Entusiasta dell’idea il dottor Giorgio Guidetti, direttore del Servizio di Audio-Vestibologia e Rieducazione Vestibolare: “Oggi cozziamo contro un muro di gomma che blocca ogni tipo di iniziativa e di progetti. Quello di Carpi è un ospedale importante e credo sia fondamentale supportarlo poichè ad oggi vi sono problemi enormi. Nei miei due anni di permanenza non ho notato alcun miglioramento voluto dall’alto bensì tentativi da parte delle persone che sono qui di fare tutto il possibile per rimediare alle carenze esistenti. Vi sono persone, come ad esempio la stilista Molinari, che cercano di esercitare delle pressioni politico-amministrative per tentare di smuovere qualcosa: è evidente che sul territorio vi sia la volontà diffusa di lavorare per il bene del Ramazzini. La costituzione di una fondazione sarebbe un’operazione giusta e doverosa e sarei il primo a supportarla. Un organo al di sopra delle parti diventa fondamentale se le scelte politiche dell’azienda non ci supportano e non ci proteggono.

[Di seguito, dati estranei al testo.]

@[simp] theorem State.storeBytes_regs (s : State) (a : Nat) (bs : List Byte) : (s.storeBytes a bs).regs = s.regs := (rfl)
@[simp] theorem State.storeBytes_reg (s : State) (a : Nat) (bs : List Byte) (r : RegName) :
    (s.storeBytes a bs).reg r = s.reg r := (rfl)
@[simp] theorem State.storeBytes_val (s : State) (a : Nat) (bs : List Byte) (r : RegName) :
    (s.storeBytes a bs).val r = s.val r := (rfl)
@[simp] theorem State.storeBytes_isWritten (s : State) (a : Nat) (bs : List Byte) (r : RegName) :
    (s.storeBytes a bs).isWritten r = s.isWritten r := (rfl)
@[simp] theorem State.storeBytes_buf (s : State) (a : Nat) (bs : List Byte) :
    (s.storeBytes a bs).buf = s.buf.writeBytes a bs := (rfl)
@[simp] theorem State.storeBytes_params (s : State) (a : Nat) (bs : List Byte) :
    (s.storeBytes a bs).params = s.params := (rfl)
@[simp] theorem State.storeBytes_draws (s : State) (a : Nat) (bs : List Byte) :
    (s.storeBytes a bs).draws = s.draws := (rfl)
@[simp] theorem State.storeBytes_faultMark (s : State) (a : Nat) (bs : List Byte) :
    (s.storeBytes a bs).faultMark = s.faultMark := (rfl)
@[simp] theorem State.storeBytes_pending (s : State) (a : Nat) (bs : List Byte) :
    (s.storeBytes a bs).pending = s.pending := (rfl)
@[simp] theorem State.storeBytes_done (s : State) (a : Nat) (bs : List Byte) : (s.storeBytes a bs).done = s.done := (rfl)
@[simp] theorem State.storeBytes_replies (s : State) (a : Nat) (bs : List Byte) :
    (s.storeBytes a bs).replies = s.replies := (rfl)

@[simp] theorem State.useDraws_regs (s : State) (n : Nat) : (s.useDraws n).regs = s.regs := (rfl)
@[simp] theorem State.useDraws_reg (s : State) (n : Nat) (r : RegName) : (s.useDraws n).reg r = s.reg r := (rfl)
@[simp] theorem State.useDraws_val (s : State) (n : Nat) (r : RegName) : (s.useDraws n).val r = s.val r := (rfl)
@[simp] theorem State.useDraws_isWritten (s : State) (n : Nat) (r : RegName) :
    (s.useDraws n).isWritten r = s.isWritten r := (rfl)
@[simp] theorem State.useDraws_buf (s : State) (n : Nat) : (s.useDraws n).buf = s.buf := (rfl)
@[simp] theorem State.useDraws_byte (s : State) (n a : Nat) : (s.useDraws n).byte a = s.byte a := (rfl)
@[simp] theorem State.useDraws_params (s : State) (n : Nat) : (s.useDraws n).params = s.params := (rfl)
@[simp] theorem State.useDraws_draws (s : State) (n : Nat) : (s.useDraws n).draws = s.draws + n := (rfl)
@[simp] theorem State.useDraws_faultMark (s : State) (n : Nat) : (s.useDraws n).faultMark = s.faultMark := (rfl)
@[simp] theorem State.useDraws_pending (s : State) (n : Nat) : (s.useDraws n).pending = s.pending := (rfl)
@[simp] theorem State.useDraws_done (s : State) (n : Nat) : (s.useDraws n).done = s.done := (rfl)
@[simp] theorem State.useDraws_replies (s : State) (n : Nat) : (s.useDraws n).replies = s.replies := (rfl)

/-! Raising the fault changes the fault mark alone. -/

@[simp] theorem State.faulted_regs (s : State) : s.faulted.regs = s.regs := (rfl)
@[simp] theorem State.faulted_buf (s : State) : s.faulted.buf = s.buf := (rfl)
@[simp] theorem State.faulted_params (s : State) : s.faulted.params = s.params := (rfl)
@[simp] theorem State.faulted_draws (s : State) : s.faulted.draws = s.draws := (rfl)
@[simp] theorem State.faulted_pending (s : State) : s.faulted.pending = s.pending := (rfl)
@[simp] theorem State.faulted_done (s : State) : s.faulted.done = s.done := (rfl)
@[simp] theorem State.faulted_replies (s : State) : s.faulted.replies = s.replies := (rfl)
@[simp] theorem State.faulted_header (s : State) : s.faulted.header = s.header := (rfl)
@[simp] theorem State.faulted_reg (s : State) (r : RegName) : s.faulted.reg r = s.reg r := (rfl)
@[simp] theorem State.faulted_val (s : State) (r : RegName) : s.faulted.val r = s.val r := (rfl)
@[simp] theorem State.faulted_isWritten (s : State) (r : RegName) : s.faulted.isWritten r = s.isWritten r := (rfl)
@[simp] theorem State.faulted_byte (s : State) (a : Nat) : s.faulted.byte a = s.byte a := (rfl)
@[simp] theorem State.faulted_faultMark (s : State) : s.faulted.faultMark = true := (rfl)
@[simp] theorem State.faulted_faulted (s : State) : s.faulted.faulted = s.faulted := (rfl)

theorem State.allWritten_append (s : State) (rs qs : List RegName) :
    s.allWritten (rs ++ qs) = (s.allWritten rs && s.allWritten qs) := by
  simp [State.allWritten]

@[simp] theorem State.setHeader_header (s : State) (h : Header) : (s.setHeader h).header = h := (rfl)
@[simp] theorem State.setHeader_buf (s : State) (h : Header) : (s.setHeader h).buf = s.buf := (rfl)
@[simp] theorem State.setHeader_byte (s : State) (h : Header) (a : Nat) : (s.setHeader h).byte a = s.byte a := (rfl)
@[simp] theorem State.setHeader_params (s : State) (h : Header) : (s.setHeader h).params = s.params := (rfl)
@[simp] theorem State.setHeader_draws (s : State) (h : Header) : (s.setHeader h).draws = s.draws := (rfl)
@[simp] theorem State.setHeader_faultMark (s : State) (h : Header) : (s.setHeader h).faultMark = s.faultMark := (rfl)
@[simp] theorem State.setHeader_pending (s : State) (h : Header) : (s.setHeader h).pending = s.pending := (rfl)
@[simp] theorem State.setHeader_done (s : State) (h : Header) : (s.setHeader h).done = s.done := (rfl)
@[simp] theorem State.setHeader_replies (s : State) (h : Header) : (s.setHeader h).replies = s.replies := (rfl)

theorem State.setHeader_reg_ne (s : State) (h : Header) {r : RegName} (hr : r ∉ headerRegs) :
    (s.setHeader h).reg r = s.reg r := by
  cases r <;> first | rfl | exact absurd (by decide) hr

theorem State.setHeader_isWritten (s : State) (h : Header) {r : RegName} (hr : r ∈ headerRegs) :
    (s.setHeader h).isWritten r = true := by
  cases r <;> first | rfl | exact absurd hr (by decide)

@[simp] theorem State.advance_regs (s : State) (l : List HostAction) : (s.advance l).regs = s.regs := (rfl)
@[simp] theorem State.advance_reg (s : State) (l : List HostAction) (r : RegName) : (s.advance l).reg r = s.reg r := (rfl)
@[simp] theorem State.advance_val (s : State) (l : List HostAction) (r : RegName) : (s.advance l).val r = s.val r := (rfl)
@[simp] theorem State.advance_isWritten (s : State) (l : List HostAction) (r : RegName) :
    (s.advance l).isWritten r = s.isWritten r := (rfl)
@[simp] theorem State.advance_buf (s : State) (l : List HostAction) : (s.advance l).buf = s.buf := (rfl)
@[simp] theorem State.advance_params (s : State) (l : List HostAction) : (s.advance l).params = s.params := (rfl)
@[simp] theorem State.advance_draws (s : State) (l : List HostAction) : (s.advance l).draws = s.draws := (rfl)
@[simp] theorem State.advance_faultMark (s : State) (l : List HostAction) : (s.advance l).faultMark = s.faultMark := (rfl)
@[simp] theorem State.advance_pending (s : State) (l : List HostAction) : (s.advance l).pending = l := (rfl)
@[simp] theorem State.advance_done (s : State) (l : List HostAction) : (s.advance l).done = s.done + 1 := (rfl)
@[simp] theorem State.advance_replies (s : State) (l : List HostAction) : (s.advance l).replies = s.replies := (rfl)

/-! What `setResult` leaves: the result pair, and everything else as it was. -/

theorem State.setResult_reg_ne (s : State) (c : Byte) (n : Nat) {r : RegName} (h1 : r ≠ .status) (h2 : r ≠ .resLen) :
    (s.setResult c n).reg r = s.reg r := by
  rw [State.setResult, State.reg_writeReg_ne _ _ h1, State.reg_writeReg_ne _ _ h2]

@[simp] theorem State.setResult_status (s : State) (c : Byte) (n : Nat) :
    (s.setResult c n).reg .status = Reg.holding c := by
  simp [State.setResult, RegName.width]

@[simp] theorem State.setResult_resLen (s : State) (c : Byte) (n : Nat) :
    (s.setResult c n).reg .resLen = Reg.holding (BitVec.ofNat addrW n) := by
  rw [State.setResult, State.reg_writeReg_ne _ _ (by decide)]
  exact State.reg_writeReg_same ..

@[simp] theorem State.setResult_buf (s : State) (c : Byte) (n : Nat) : (s.setResult c n).buf = s.buf := (rfl)
@[simp] theorem State.setResult_byte (s : State) (c : Byte) (n a : Nat) : (s.setResult c n).byte a = s.byte a := (rfl)
@[simp] theorem State.setResult_params (s : State) (c : Byte) (n : Nat) : (s.setResult c n).params = s.params := (rfl)
@[simp] theorem State.setResult_draws (s : State) (c : Byte) (n : Nat) : (s.setResult c n).draws = s.draws := (rfl)
@[simp] theorem State.setResult_faultMark (s : State) (c : Byte) (n : Nat) : (s.setResult c n).faultMark = s.faultMark := (rfl)
@[simp] theorem State.setResult_pending (s : State) (c : Byte) (n : Nat) : (s.setResult c n).pending = s.pending := (rfl)
@[simp] theorem State.setResult_done (s : State) (c : Byte) (n : Nat) : (s.setResult c n).done = s.done := (rfl)
@[simp] theorem State.setResult_replies (s : State) (c : Byte) (n : Nat) : (s.setResult c n).replies = s.replies := (rfl)

@[simp] theorem State.setResult_val_status (s : State) (c : Byte) (n : Nat) :
    (s.setResult c n).val .status = c.toNat :=
  congrArg (fun r : Reg 8 => r.val.toNat) (State.setResult_status s c n)

@[simp] theorem State.setResult_val_resLen (s : State) (c : Byte) (n : Nat) :
    (s.setResult c n).val .resLen = n % 2 ^ 16 :=
  (congrArg (fun r : Reg 16 => r.val.toNat) (State.setResult_resLen s c n)).trans (BitVec.toNat_ofNat n 16)

@[simp] theorem State.setResult_isWritten_status (s : State) (c : Byte) (n : Nat) :
    (s.setResult c n).isWritten .status = true := congrArg Reg.written (State.setResult_status s c n)

@[simp] theorem State.setResult_isWritten_resLen (s : State) (c : Byte) (n : Nat) :
    (s.setResult c n).isWritten .resLen = true := congrArg Reg.written (State.setResult_resLen s c n)

theorem State.setResult_result (s : State) (c : Byte) (n : Nat) (h : n < 2 ^ 16) :
    Result (s.setResult c n) c.toNat n :=
  ⟨by simp, by simp, by simp, by simpa using h⟩

/-! Updates of different parts of the state may be exchanged. -/

theorem State.writeReg_comm (s : State) {r q : RegName} (v w : Nat) (h : r ≠ q) :
    (s.writeReg r v).writeReg q w = (s.writeReg q w).writeReg r v := by
  cases r <;> cases q <;> first | rfl | exact absurd rfl h

theorem State.storeBytes_writeReg (s : State) (r : RegName) (v a : Nat) (bs : List Byte) :
    (s.writeReg r v).storeBytes a bs = (s.storeBytes a bs).writeReg r v := rfl

theorem State.setResult_writeReg (s : State) {r : RegName} (v : Nat) (c : Byte) (n : Nat) (h1 : r ≠ .status)
    (h2 : r ≠ .resLen) : (s.writeReg r v).setResult c n = (s.setResult c n).writeReg r v := by
  rw [State.setResult, State.writeReg_comm _ _ _ h2, State.writeReg_comm _ _ _ h1, State.setResult]

/-! Another reading of rule R35 changes the configuration alone, and may be exchanged with every update. -/

@[simp] theorem State.resetWith_regs (p : Params) : (State.resetWith p).regs = Regs.reset := (rfl)
@[simp] theorem State.resetWith_buf (p : Params) : (State.resetWith p).buf = [] := (rfl)
@[simp] theorem State.resetWith_faultMark (p : Params) : (State.resetWith p).faultMark = false := (rfl)
@[simp] theorem State.resetWith_params (p : Params) : (State.resetWith p).params = p := (rfl)
@[simp] theorem State.resetWith_draws (p : Params) : (State.resetWith p).draws = 0 := (rfl)
@[simp] theorem State.resetWith_pending (p : Params) : (State.resetWith p).pending = [] := (rfl)
@[simp] theorem State.resetWith_done (p : Params) : (State.resetWith p).done = 0 := (rfl)
@[simp] theorem State.resetWith_replies (p : Params) : (State.resetWith p).replies = [] := (rfl)
theorem State.resetOfSpec_eq : State.resetOfSpec = State.resetWith Params.spec := rfl
theorem State.reset_eq : State.reset = State.resetWith Params.host := rfl
@[simp] theorem State.resetWith_byte (p : Params) (a : Nat) : (State.resetWith p).byte a = none := rfl

/-- The machine behind the host's interface is that of the spec with the other reading of an unwritten register. -/
theorem State.reset_eq_resetOfSpec : State.reset = State.resetOfSpec.withUnwrittenRead .holds := rfl

@[simp] theorem State.withUnwrittenRead_regs (s : State) (u : UnwrittenRead) :
    (s.withUnwrittenRead u).regs = s.regs := (rfl)
@[simp] theorem State.withUnwrittenRead_buf (s : State) (u : UnwrittenRead) :
    (s.withUnwrittenRead u).buf = s.buf := (rfl)
@[simp] theorem State.withUnwrittenRead_draws (s : State) (u : UnwrittenRead) :
    (s.withUnwrittenRead u).draws = s.draws := (rfl)
@[simp] theorem State.withUnwrittenRead_faultMark (s : State) (u : UnwrittenRead) :
    (s.withUnwrittenRead u).faultMark = s.faultMark := (rfl)
@[simp] theorem State.withUnwrittenRead_pending (s : State) (u : UnwrittenRead) :
    (s.withUnwrittenRead u).pending = s.pending := (rfl)
@[simp] theorem State.withUnwrittenRead_done (s : State) (u : UnwrittenRead) :
    (s.withUnwrittenRead u).done = s.done := (rfl)
@[simp] theorem State.withUnwrittenRead_replies (s : State) (u : UnwrittenRead) :
    (s.withUnwrittenRead u).replies = s.replies := (rfl)
@[simp] theorem State.withUnwrittenRead_header (s : State) (u : UnwrittenRead) :
    (s.withUnwrittenRead u).header = s.header := (rfl)
@[simp] theorem State.withUnwrittenRead_reg (s : State) (u : UnwrittenRead) (r : RegName) :
    (s.withUnwrittenRead u).reg r = s.reg r := (rfl)
@[simp] theorem State.withUnwrittenRead_val (s : State) (u : UnwrittenRead) (r : RegName) :
    (s.withUnwrittenRead u).val r = s.val r := (rfl)
@[simp] theorem State.withUnwrittenRead_isWritten (s : State) (u : UnwrittenRead) (r : RegName) :
    (s.withUnwrittenRead u).isWritten r = s.isWritten r := (rfl)
@[simp] theorem State.withUnwrittenRead_byte (s : State) (u : UnwrittenRead) (a : Nat) :
    (s.withUnwrittenRead u).byte a = s.byte a := (rfl)
@[simp] theorem State.withUnwrittenRead_params (s : State) (u : UnwrittenRead) :
    (s.withUnwrittenRead u).params = { s.params with unwrittenRead := u } := (rfl)
@[simp] theorem State.withUnwrittenRead_withUnwrittenRead (s : State) (u v : UnwrittenRead) :
    (s.withUnwrittenRead u).withUnwrittenRead v = s.withUnwrittenRead v := rfl
theorem State.writeReg_withUnwrittenRead (s : State) (u : UnwrittenRead) (r : RegName) (v : Nat) :
    (s.withUnwrittenRead u).writeReg r v = (s.writeReg r v).withUnwrittenRead u := rfl
theorem State.storeBytes_withUnwrittenRead (s : State) (u : UnwrittenRead) (a : Nat) (bs : List Byte) :
    (s.withUnwrittenRead u).storeBytes a bs = (s.storeBytes a bs).withUnwrittenRead u := rfl
theorem State.setHeader_withUnwrittenRead (s : State) (u : UnwrittenRead) (h : Header) :
    (s.withUnwrittenRead u).setHeader h = (s.setHeader h).withUnwrittenRead u := rfl
theorem State.useDraws_withUnwrittenRead (s : State) (u : UnwrittenRead) (n : Nat) :
    (s.withUnwrittenRead u).useDraws n = (s.useDraws n).withUnwrittenRead u := rfl
theorem State.setResult_withUnwrittenRead (s : State) (u : UnwrittenRead) (c : Byte) (n : Nat) :
    (s.withUnwrittenRead u).setResult c n = (s.setResult c n).withUnwrittenRead u := rfl
theorem State.advance_withUnwrittenRead (s : State) (u : UnwrittenRead) (l : List HostAction) :
    (s.withUnwrittenRead u).advance l = (s.advance l).withUnwrittenRead u := rfl

@[simp] theorem State.withReserved_regs (s : State) (x : Reg 8) (y : Reg 32) :
    (s.withReserved x y).regs = { s.regs with hRsv1 := x, hRsv2 := y } := (rfl)
@[simp] theorem State.withReserved_buf (s : State) (x : Reg 8) (y : Reg 32) : (s.withReserved x y).buf = s.buf := (rfl)
@[simp] theorem State.withReserved_params (s : State) (x : Reg 8) (y : Reg 32) :
    (s.withReserved x y).params = s.params := (rfl)
@[simp] theorem State.withReserved_draws (s : State) (x : Reg 8) (y : Reg 32) : (s.withReserved x y).draws = s.draws := (rfl)
@[simp] theorem State.withReserved_faultMark (s : State) (x : Reg 8) (y : Reg 32) :
    (s.withReserved x y).faultMark = s.faultMark := (rfl)
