theorem pickedError_code_ne_badRegion (pick : Bool) : (pickedError pick).code.toNat ≠ 0x05 := by
  cases pick <;> decide

section BadRegion
variable {s t : State} (hm : t.faultMark = false) (h5 : t.val .status = 0x05)
include hm h5

theorem hdrEncode_badRegion (h : execHdrEncode s = .next t) : s.params.bufSize < s.val .dstOff + s.val .dstLen := by
  rcases execHdrEncode_cases s with ⟨e, _⟩ | ⟨_, _, hv⟩ | ⟨e, _⟩ | ⟨e, _⟩
  · exact absurd e (ne_next_faulted h hm)
  · exact hv
  · exact absurd ((code_eq_status e h).trans h5) (by decide)
  · exact absurd ((code_eq_status e h).trans h5) (by decide)

theorem hdrDecode_badRegion (h : execHdrDecode s = .next t) : s.params.bufSize < s.val .srcOff + s.val .srcLen := by
  rcases execHdrDecode_cases s with ⟨e, _⟩ | ⟨_, _, hv⟩ | ⟨e, _⟩ | ⟨_, e, _⟩
  · exact absurd e (ne_next_faulted h hm)
  · exact hv
  · exact absurd ((code_eq_status e h).trans h5) (by decide)
  · exact absurd ((code_eq_status e h).trans h5) (by decide)

theorem tsEncodeWith_badRegion (pick : Bool) (h : tsEncodeWith pick s = .next t) :
    s.params.bufSize < s.val .dstOff + s.val .dstLen := by
  rcases tsEncodeWith_cases pick s with ⟨e, _⟩ | ⟨_, _, hv⟩ | ⟨e, _⟩ | ⟨e, _⟩ | ⟨e, _⟩ | ⟨e, _⟩
  · exact absurd e (ne_next_faulted h hm)
  · exact hv
  · exact absurd ((code_eq_status e h).trans h5) (pickedError_code_ne_badRegion pick)
  · exact absurd ((code_eq_status e h).trans h5) (by decide)
  · exact absurd ((code_eq_status e h).trans h5) (by decide)
  · exact absurd ((code_eq_status e h).trans h5) (by decide)

theorem tsDecode_badRegion (h : execTsDecode s = .next t) : s.params.bufSize < s.val .srcOff + s.val .srcLen := by
  rcases execTsDecode_cases s with ⟨e, _⟩ | ⟨_, _, hv⟩ | ⟨e, _⟩ | ⟨_, e, _⟩
  · exact absurd e (ne_next_faulted h hm)
  · exact hv
  · exact absurd ((code_eq_status e h).trans h5) (by decide)
  · exact absurd ((code_eq_status e h).trans h5) (by decide)

theorem frameBuildWith_badRegion (pick : Bool) (free : Nat → Byte) (h : frameBuildWith pick free s = .next t) :
    s.params.bufSize < s.val .dstOff + s.val .dstLen := by
  rcases frameBuildWith_cases pick free s with ⟨e, _⟩ | ⟨_, _, hv⟩ | ⟨k, n, e, _, _, _, hk⟩ | ⟨e, _⟩
  · exact absurd e (ne_next_faulted h hm)
  · exact hv
  · have hcode := (code_eq_status e h).trans h5
    rcases hk with ⟨_, rfl, _⟩ | ⟨_, _, _, rfl, _⟩ | ⟨_, _, _, rfl, _⟩ | ⟨_, _, rfl, _⟩
    · exact absurd hcode (by decide)
    · exact absurd hcode (pickedError_code_ne_badRegion pick)
    · exact absurd hcode (by decide)
    · exact absurd hcode (by decide)
  · exact absurd ((code_eq_status e h).trans h5) (by decide)

/-- Only a command that uses a region reports BadRegion, and only for that region. -/
theorem exec_badRegion {i : Instr} (h : exec i s = .next t) :
    ((i = .hdrEncode ∨ i = .tsEncode ∨ i = .frameBuild) ∧ s.params.bufSize < s.val .dstOff + s.val .dstLen) ∨
      ((i = .hdrDecode ∨ i = .tsDecode) ∧ s.params.bufSize < s.val .srcOff + s.val .srcLen) := by
  cases i with
  | hdrInit => exact absurd ((code_eq_status (execHdrInit_eq s) h).trans h5) (by decide)
  | hdrEncode => exact .inl ⟨.inl rfl, hdrEncode_badRegion hm h5 h⟩
  | hdrDecode => exact .inr ⟨.inl rfl, hdrDecode_badRegion hm h5 h⟩
  | tsEncode => exact .inl ⟨.inr (.inl rfl), tsEncodeWith_badRegion hm h5 _ h⟩
  | tsDecode => exact .inr ⟨.inr rfl, tsDecode_badRegion hm h5 h⟩
  | frameBuild => exact .inl ⟨.inr (.inr rfl), frameBuildWith_badRegion hm h5 _ _ h⟩

end BadRegion

/-- Settles O16: an overrunning region is all that `withRegion` looks at, and no other path of a command sets 0x05. -/
theorem badRegionComesFirst : Obligations.BadRegionComesFirst :=
  ⟨fun _ _ hi hr hv => error_result_and_frame (exec_of_bad_dst hi hr hv),
    fun _ _ hi hr hv => error_result_and_frame (exec_of_bad_src hi hr hv), fun _ _ _ h hm h5 => exec_badRegion hm h5 h⟩

end Sys2Proof.Machine

/-! # Proofs: the encoding (spec/30_encoding.md)

The command map and its inverse, then the encodings. A command that encodes stores a list of big-endian fields one after another;
`fieldsAt_of_readBytes` reads each field back from its offset, once for the header, the timestamp and the frame. -/

namespace Sys2Proof.Machine

/-! ### The command map (rules R70 to R74) -/

/-- The command codes are 0x01 to 0x06 (rule R72). -/
theorem exists_encode_eq_iff {op : Byte} : (∃ i, encode i = op) ↔ 1 ≤ op.toNat ∧ op.toNat ≤ 6 := by
  constructor
  · rintro ⟨i, rfl⟩
    cases i <;> decide
  · rintro ⟨hlo, hhi⟩
    have hcode : ∀ i, op.toNat = (encode i).toNat → ∃ i, encode i = op := fun i h => ⟨i, (BitVec.eq_of_toNat_eq h).symm⟩
    interval_cases h : op.toNat
    · exact hcode .hdrInit rfl
    · exact hcode .hdrEncode rfl
    · exact hcode .hdrDecode rfl
    · exact hcode .tsEncode rfl
    · exact hcode .tsDecode rfl
    · exact hcode .frameBuild rfl

/-- Everything `decode` can do: the command whose code it is, or the illegal command. -/
theorem decode_cases (op : Byte) :
    (∃ i, decode op = .ok i ∧ encode i = op) ∨ decode op = .error (.illegalCommand op) := by
  unfold decode
  split_ifs with h1 h2 h3 h4 h5 h6
  · exact .inl ⟨_, rfl, h1.symm⟩
  · exact .inl ⟨_, rfl, h2.symm⟩
  · exact .inl ⟨_, rfl, h3.symm⟩
  · exact .inl ⟨_, rfl, h4.symm⟩
  · exact .inl ⟨_, rfl, h5.symm⟩
  · exact .inl ⟨_, rfl, h6.symm⟩
  · exact .inr rfl

theorem encode_of_decode {op : Byte} {i : Instr} (h : decode op = .ok i) : encode i = op := by
  rcases decode_cases op with ⟨k, hk, rfl⟩ | he
  · cases hk.symm.trans h
    rfl
  · cases he.symm.trans h

/-- Every code outside the command map is illegal (rule R73). -/
theorem decode_of_illegal {op : Byte} (h : op.toNat = 0 ∨ 7 ≤ op.toNat) : decode op = .error (.illegalCommand op) := by
  rcases decode_cases op with ⟨i, _, hi⟩ | he
  · have := exists_encode_eq_iff.mp ⟨i, hi⟩
    omega
  · exact he

theorem decodeBytes_eq_ok_iff {bytes : List Byte} {i : Instr} : decodeBytes bytes = .ok i ↔ bytes = encodeBytes i := by
  constructor
  · intro h
    match bytes with
    | [op] => rw [encodeBytes, encode_of_decode h]
    | [] | _ :: _ :: _ => cases h
  · rintro rfl
    exact decode_encode i

/-- Settles O8: such a code decodes to no command, and IllegalCommand is raised on the unchanged state. -/
theorem illegalCodesOnlyReport : Obligations.IllegalCodesOnlyReport :=
  fun s _ h => error_result_and_frame (perform_cmd_of_error (decode_of_illegal h) s)

/-- Settles O1: the six rows by evaluation, the other codes because they encode no command. -/
theorem commandMapIsTotal : Obligations.CommandMapIsTotal := by
  refine ⟨rfl, rfl, rfl, rfl, rfl, rfl, fun op => ⟨decode_of_illegal, fun h => ?_⟩⟩
  obtain ⟨i, rfl⟩ := exists_encode_eq_iff.mpr h
  exact ⟨i, decode_encode i, rfl⟩

/-- Settles O2: `decodeBytes` and `encodeBytes` are inverse to each other. -/
theorem encodeThenDecode : Obligations.EncodeThenDecode :=
  fun _ => ⟨rfl, decodeBytes_eq_ok_iff.mpr rfl, fun _ => decodeBytes_eq_ok_iff.mp⟩

/-! ### A layout as a list of fields -/

/-- Big-endian fields, each a size in bytes and a value, one after another. -/
def fieldBytes (fs : List (Nat × Nat)) : List Byte := fs.flatMap fun f => be f.1 f.2

/-- From address `a` on, BUF holds these fields, one after another. -/
def FieldsAt (t : State) : Nat → List (Nat × Nat) → Prop
  | _, [] => True
  | a, (n, v) :: fs => t.memRead a n = some v ∧ FieldsAt t (a + n) fs

theorem fieldBytes_append (fs gs : List (Nat × Nat)) : fieldBytes (fs ++ gs) = fieldBytes fs ++ fieldBytes gs :=
  List.flatMap_append

theorem fieldsAt_of_readBytes {t : State} {fs : List (Nat × Nat)} (hfit : ∀ f ∈ fs, f.2 < 256 ^ f.1) {a : Nat}
    (h : t.buf.readBytes a (fieldBytes fs).length = some (fieldBytes fs)) : FieldsAt t a fs := by
  induction fs generalizing a with
  | nil => trivial
  | cons f fs ih =>
    obtain ⟨n, v⟩ := f
    obtain ⟨hv, hfit⟩ := List.forall_mem_cons.mp hfit
    have hbytes : fieldBytes ((n, v) :: fs) = be n v ++ fieldBytes fs := rfl
    have hsize : (fieldBytes ((n, v) :: fs)).length = n + (fieldBytes fs).length := by simp [hbytes]
    have hhead := memRead_slice h (o := 0) (n := n) (by omega)
    have htail := Memory.readBytes_slice h (o := n) (n := (fieldBytes fs).length) (by omega)
    constructor
    · have hfirst : slice 0 n (be n v ++ fieldBytes fs) = be n v := by simp [slice]
      rwa [hbytes, hfirst, fromBE_be_of_lt hv] at hhead
    · have hrest : slice n (fieldBytes fs).length (be n v ++ fieldBytes fs) = fieldBytes fs := by simp [slice]
      rw [hbytes, hrest] at htail
      exact ih hfit htail

/-- What a command that stores a layout and ends with success leaves. -/
theorem stored_layout {x : Host.Outcome State Fault Refusal} {s : State} {a n : Nat} {fs : List (Nat × Nat)}
    (e : x = .next ((s.storeBytes a (fieldBytes fs)).setResult 0x00 n)) (hlen : (fieldBytes fs).length = n)
    (hn : n < 2 ^ 16) (hfit : ∀ f ∈ fs, f.2 < 256 ^ f.1) :
    ∃ t, x = .next t ∧ Result t 0x00 n ∧ Frame s t [.status, .resLen] a n ∧ t.draws = s.draws ∧
      t.faultMark = s.faultMark ∧ FieldsAt t a fs := by
  have hframe := frame_storeBytes_setResult s 0x00 n a (fieldBytes fs)
  rw [hlen] at hframe
  exact ⟨_, e, State.setResult_result _ _ _ hn, hframe, rfl, rfl,
    fieldsAt_of_readBytes hfit (Memory.readBytes_writeBytes s.buf a _)⟩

Se la direzione generale continuerà ad affossare la qualità delle prestazioni di Carpi a favore di altri centri, il rischio è quello di trasformare l’ospedale in un dispensatore di prestazioni di routine e di basso livello e tutto ciò è inaccettabile. Una fondazione che si occupi di mantenere alta la qualità della sanità locale, magari in un’ottica di Area Nord – Carpi e Mirandola – potrebbe aiutarci ad andar lontano e a diventare centri di eccellenza”.